Menurut dia, dari program tersebut dinilai sangat singkron dengan program yang akan dibangun Dekopin, yakni membangun rumah koperasi. Karena Dekopin akan menyatukan program ekonomi melalui koperasi dengan pengembangan sektor pertanian.

Namun demikian, yang patut diapresiasi lagi adalah program ini bagai gayung bersambut. Karena, ketika program dibangun, ternyata Gubernur Kaltim telah memikirkan bagaimana akses pembiayaan, yakni melalui penjaminan kredit daerah (Jamkrida).

“Karena itu, Gubernur Kaltim meminta Dekopin Wilayah (Dekopinwil) Kaltim untuk bekerjasama dengan Jamkrida. Saya menilai ini sangat bagus. Ini merupakan trobosan yang dapat mengangkat harkat martabat masyarakat untuk menjadi wirausaha yang besar,” jelasnya.
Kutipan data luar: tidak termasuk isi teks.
-- ==== Sys2Proof/Certificates/Slice0/Obligations.lean ====
section
/-!
DEFINITION. The statements for the provers: what the spec's numbered rules say the machine does.
-/
open Sys2Proof Sys2Proof.Machine

/-! Integer, logic, comparison and move instructions (12). -/

/-- 12 R311, R312: each function of the integer family writes its exact value brought to the width of its type.
12 R313: quotient toward zero and remainder with the sign of the dividend; a divisor of 0 gives all ones and the
dividend. -/
def Obligations.IntegerResults : Prop :=
  (∀ (h : Hdr) (ty : IntTy) (st : SIntTy) (sat : Bool) (a b c : Src) (d : Dst),
     let A : Opnd := ⟨a, ty.width, .int⟩
     let B : Opnd := ⟨b, ty.width, .int⟩
     let C : Opnd := ⟨c, ty.width, .int⟩
     let k := ty.width / 32
     let x (xs : List Nat) := intVal ty (xs.getD 0 0)
     let y (xs : List Nat) := intVal ty (xs.getD 1 0)
     let z (xs : List Nat) := intVal ty (xs.getD 2 0)
     Gives (.iadd h ty sat a b d) h .both [A, B] d k (fun xs => narrow ty sat (x xs + y xs)) ∧
     Gives (.isub h ty sat a b d) h .both [A, B] d k (fun xs => narrow ty sat (x xs - y xs)) ∧
     Gives (.imul h ty sat a b d) h .both [A, B] d k (fun xs => narrow ty sat (x xs * y xs)) ∧
     Gives (.imulhi h ty a b d) h .both [A, B] d k (fun xs => narrow ty false ((x xs * y xs).fdiv (2 ^ ty.width))) ∧
     Gives (.imad h ty sat a b c d) h .both [A, B, C] d k (fun xs => narrow ty sat (x xs * y xs + z xs)) ∧
     Gives (.imin h ty a b d) h .both [A, B] d k (fun xs => narrow ty false (min (x xs) (y xs))) ∧
     Gives (.imax h ty a b d) h .both [A, B] d k (fun xs => narrow ty false (max (x xs) (y xs))) ∧
     Gives (.iabs h st sat a d) h .both [⟨a, st.width, .int⟩] d (st.width / 32)
       (fun xs => narrow (sintTy st) sat ((intVal (sintTy st) (xs.getD 0 0)).natAbs : Int))) ∧
  (∀ (h : Hdr) (ty : IntTy) (a b : Src) (d : Dst),
     let os : List Opnd := [⟨a, ty.width, .int⟩, ⟨b, ty.width, .int⟩]
     Gives (.idiv h ty a b d) h .both os d (ty.width / 32)
       (fun xs =>
         if intVal ty (xs.getD 1 0) = 0 then 2 ^ ty.width - 1
         else narrow ty false ((intVal ty (xs.getD 0 0)).tdiv (intVal ty (xs.getD 1 0)))) ∧
     Gives (.irem h ty a b d) h .both os d (ty.width / 32)
       (fun xs =>
         if intVal ty (xs.getD 1 0) = 0 then narrow ty false (intVal ty (xs.getD 0 0))
         else narrow ty false ((intVal ty (xs.getD 0 0)).tmod (intVal ty (xs.getD 1 0)))))
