-- ==== Sys2Proof/Laws/PerInstr.lean ====
section
/-!
SUPPORT. Statements made once for each constructor of `Instr`.
-/
namespace Sys2Proof.Laws
open Sys2Proof

/-- An instruction of the table of 11 R295 has a word, an event has none. -/
def Encodes.Statement (i : Instr) : Prop := (encode i).isSome = !i.isEvent
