/-- The plan in which no unit fails. -/
def goodPlan : BootPlan := { cold := true, prim := List.replicate 10 0, alt := List.replicate 10 0 }

theorem getD_replicate_zero (n j : Nat) : (List.replicate n 0).getD j 0 = 0 := by
  rw [List.getD_eq_getElem?_getD, List.getElem?_replicate]
  split <;> rfl

/-- A boot in which no unit fails: the restore, and then the package is ready. -/
theorem exec_boot_good (s : State) : ∃ t, exec (.boot goodPlan) s = .next t.makeUp ∧ Booting t 11 ∧
    Restored (s.afterReset true true) t := by
  obtain ⟨t, again, hrun, hb, -, hres⟩ := runSteps_reaches (p := goodPlan) (afterReset_booting s) (show 1 ≤ 11 by decide) (Nat.le_refl _)
    (fun j _ _ => getD_replicate_zero 10 _) fun j h1 _ => by change 0 ≠ j; omega
  exact ⟨t, exec_boot_of rfl rfl hrun, hb, hres (by decide)⟩

/-- A boot cut short in a step. -/
theorem exec_boot_cut (s : State) {k : Nat} (h1 : 1 ≤ k) (h10 : k ≤ 10) : ∃ u, exec (.boot { goodPlan with cut := k }) s = .next u ∧
    u.pkg.ready = false ∧ u.pkg.fatal = false ∧ (u.stepRec k).st = 1 ∧ (u.stepRec k).tries = 1 := by
  obtain ⟨t, again, hrun, hb, -, -⟩ := runSteps_reaches (p := { goodPlan with cut := k }) (afterReset_booting s) h1 (by omega)
    (fun j _ _ => getD_replicate_zero 10 _) fun j _ h => by change k ≠ j; omega
  obtain ⟨u, hu, hspec⟩ := runStep_cut (p := { goodPlan with cut := k }) hb h1 h10 (getD_replicate_zero 10 _) rfl rfl
  rw [upFrom_steps h10, runSteps_stop (hb.rest k (Nat.le_refl _) h10) (by decide) hu] at hrun
  exact ⟨u, exec_boot_of rfl rfl hrun, hspec⟩

/-- The plan in which both methods of a step fail, in the X-die where units can. -/
def failPlan (k : Nat) : BootPlan :=
  let f := if k = 1 ∨ k = 3 then 2 ^ 12 else 1
  let fs := (List.replicate 10 0).set (k - 1) f
  { cold := true, prim := fs, alt := fs }

theorem failPlan_prim {k j : Nat} (h1 : 1 ≤ j) (h : j < k) : (failPlan k).prim.getD (j - 1) 0 = 0 := by
  have hne : k - 1 ≠ j - 1 := by omega
  rw [failPlan, List.getD_eq_getElem?_getD, List.getElem?_set_ne hne, ← List.getD_eq_getElem?_getD]
  exact getD_replicate_zero 10 _

theorem failPlan_fails {k : Nat} (h1 : 1 ≤ k) (h10 : k ≤ 10) (h4 : k ≠ 4) (h5 : k ≠ 5) (h6 : k ≠ 6) :
    ∃ f alt, (∀ u, planFails (failPlan k) k .primary u = (f, alt)) ∧ halts k f = true := by
  have hcases : k = 1 ∨ k = 2 ∨ k = 3 ∨ k = 7 ∨ k = 8 ∨ k = 9 ∨ k = 10 := by omega
  rcases hcases with rfl | rfl | rfl | rfl | rfl | rfl | rfl
  all_goals exact ⟨_, _, fun _ => rfl, by decide⟩

/-- A boot that needs a unit that fails halts. -/
theorem exec_boot_fail (s : State) {k : Nat} (h1 : 1 ≤ k) (h10 : k ≤ 10) (h4 : k ≠ 4) (h5 : k ≠ 5) (h6 : k ≠ 6) :
    ∃ u, exec (.boot (failPlan k)) s = .next u ∧ u.pkg.ready = false ∧ u.pkg.fatal = true ∧ (u.stepRec k).st = 5 := by
  obtain ⟨t, again, hrun, hb, -, -⟩ := runSteps_reaches (p := failPlan k) (afterReset_booting s) h1 (by omega)
    (fun j h1 h => failPlan_prim h1 h) fun j h1 _ => by change 0 ≠ j; omega
  obtain ⟨f, alt, hf, hh⟩ := failPlan_fails h1 h10 h4 h5 h6
  obtain ⟨u, hu, hready, hst⟩ := runStep_halted hb h1 h10 hf (by change 0 ≠ k; omega) hh
  rw [upFrom_steps h10, runSteps_stop (hb.rest k (Nat.le_refl _) h10) (by decide) hu] at hrun
  exact ⟨u.bootEnded .halted, exec_boot_of rfl rfl hrun, hready, rfl, hst⟩
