/-! ## CMP, then JE (R122) -/

/-- The two steps: the CMP leaves the equality in the flag, and the JE at the next address branches by it. -/
theorem runFor_two_cmp_je {s : State} {p k : Byte} {a b : RegIx} (hr : s.run = .running)
    (hpc : s.pc.toNat = p.toNat) (hp : p.toNat ≤ 254) (hcmp : decode (s.imem.readWord p) = .cmp a b)
    (hje : decode (s.imem.readWord (p + 1)) = .je k) :
    s.runFor 2 = if s.reg a = s.reg b then (s.advance.setFlag true).advance.setPc (zext16 k)
      else (s.advance.setFlag false).advance := by
  have hnext : s.advance.pc.toNat = (p + 1).toNat := by
    rw [toNat_pc_advance (by rw [hpc]; exact Nat.lt_succ_of_le (by omega)), BitVec.toNat_add, hpc]
    exact (Nat.mod_eq_of_lt (by omega : p.toNat + 1 < 256)).symm
  have hfirst : step s = .next (s.advance.setFlag (s.reg a == s.reg b)) := by
    rw [step_of_pc_eq hr hpc, hcmp, exec_cmp]; rfl
  have hsecond (f : Bool) : step (s.advance.setFlag f) = exec (.je k) (s.advance.setFlag f).advance := by
    rw [step_of_pc_eq (s := s.advance.setFlag f) hr hnext]
    exact congrArg (exec · _) hje
  split
  next heq =>
    rw [beq_iff_eq.mpr heq] at hfirst
    rw [State.runFor_succ_of_next hfirst,
      State.runFor_succ_of_next ((hsecond true).trans (exec_je_taken rfl)), State.runFor_zero]
  next hne =>
    rw [beq_false_of_ne hne] at hfirst
    rw [State.runFor_succ_of_next hfirst,
      State.runFor_succ_of_next ((hsecond false).trans (exec_je_not_taken rfl)), State.runFor_zero]

/-- Settles O27: pc and the frame of the state that the two steps answer, for equal and unequal registers. -/
theorem compareThenJumpBranchesOnEquality : Obligations.CompareThenJumpBranchesOnEquality := by
  intro s p k a b hr hpc hp hcmp hje
  rw [runFor_two_cmp_je hr hpc hp hcmp hje]
  split
  next heq => exact ⟨fun _ => toNat_zext16 k, fun hne => absurd heq hne, fun _ => rfl, hr⟩
  next hne =>
    refine ⟨fun heq => absurd heq hne, fun _ => ?_, fun _ => rfl, hr⟩
    have hpc1 : s.advance.pc.toNat = s.pc.toNat + 1 :=
      toNat_pc_advance (hpc ▸ Nat.lt_of_le_of_lt hp (by decide))
    have hpc2 : (s.advance.setFlag false).advance.pc.toNat = s.advance.pc.toNat + 1 :=
      toNat_pc_advance (s := s.advance.setFlag false) (by
        rw [State.pc_setFlag, hpc1, hpc]; exact Nat.lt_succ_of_le (by omega))
    rw [hpc2, hpc1, hpc]

end Sys2Proof.Machine

/-! PROOFS. Data memory access (spec/45_memory_access.md, spec/20_memory.md): LD, ST, and what a run and the
canonical form say of the data words. -/

namespace Sys2Proof.Machine

/-- Settles O28: the word read is the word of the two cells at the address. -/
theorem loadReadsTheWholeWord : Obligations.LoadReadsTheWholeWord := by
  intro a addr s
  refine ⟨_, exec_ld a addr s, ?_, ?_, onlyRegister_setReg a _ s⟩
  · rw [State.reg_setReg_self, State.memRead, Memory.readWord, lowByte_wordOfBytes]; rfl
  · rw [State.reg_setReg_self, State.memRead, Memory.readWord, highByte_wordOfBytes]; rfl
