/-- Decodes a primitive word; a word that is undefined by R275 is refused by name. That `act.memop` stands in no tenant
program is checked where a program is loaded or run. -/
def decodePrim (w : BitVec 64) : Except DecodeError Instr :=
  match primCandidate w with
  | none => .error .undefinedOp
  | some cand =>
    if encodePrim cand != some w then .error .reservedField
    else if cand.wf then .ok cand else .error .illFormedOperand

end Sys2Proof
end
Bahkan, Pemprov Kaltim saat ini bekerjasama dengan Australia untuk pengembangan ternak sapi dengan program 2 juta ekor sapi. Gubernur Kaltim meminta Dekopin, BRI dan BPD serta Perbankan yang lain dapat bekerjasama untuk mengembangan program ini.

“Dari program tersebut, ketika kembali ke Jakarta, saya akan menjadikan ini sebagai contoh, sehingga dapat diikuti pemerintah provinsi se Indonesia. Khususnya dalam pembangunan rumah koperasi di Kaltim,” jelasnya.

Menurut dia, rumah koperasi ini akan menjadi pusat kegiatan usaha koperasi di masing-masing daerah. Karena itu, rumah koperasi di Kaltim akan memulai pengembangan ekonomi masyarakat Kaltim dengan sektor pertanian dan peternakan, khususnya pengembangan tanaman singkong dan sapi.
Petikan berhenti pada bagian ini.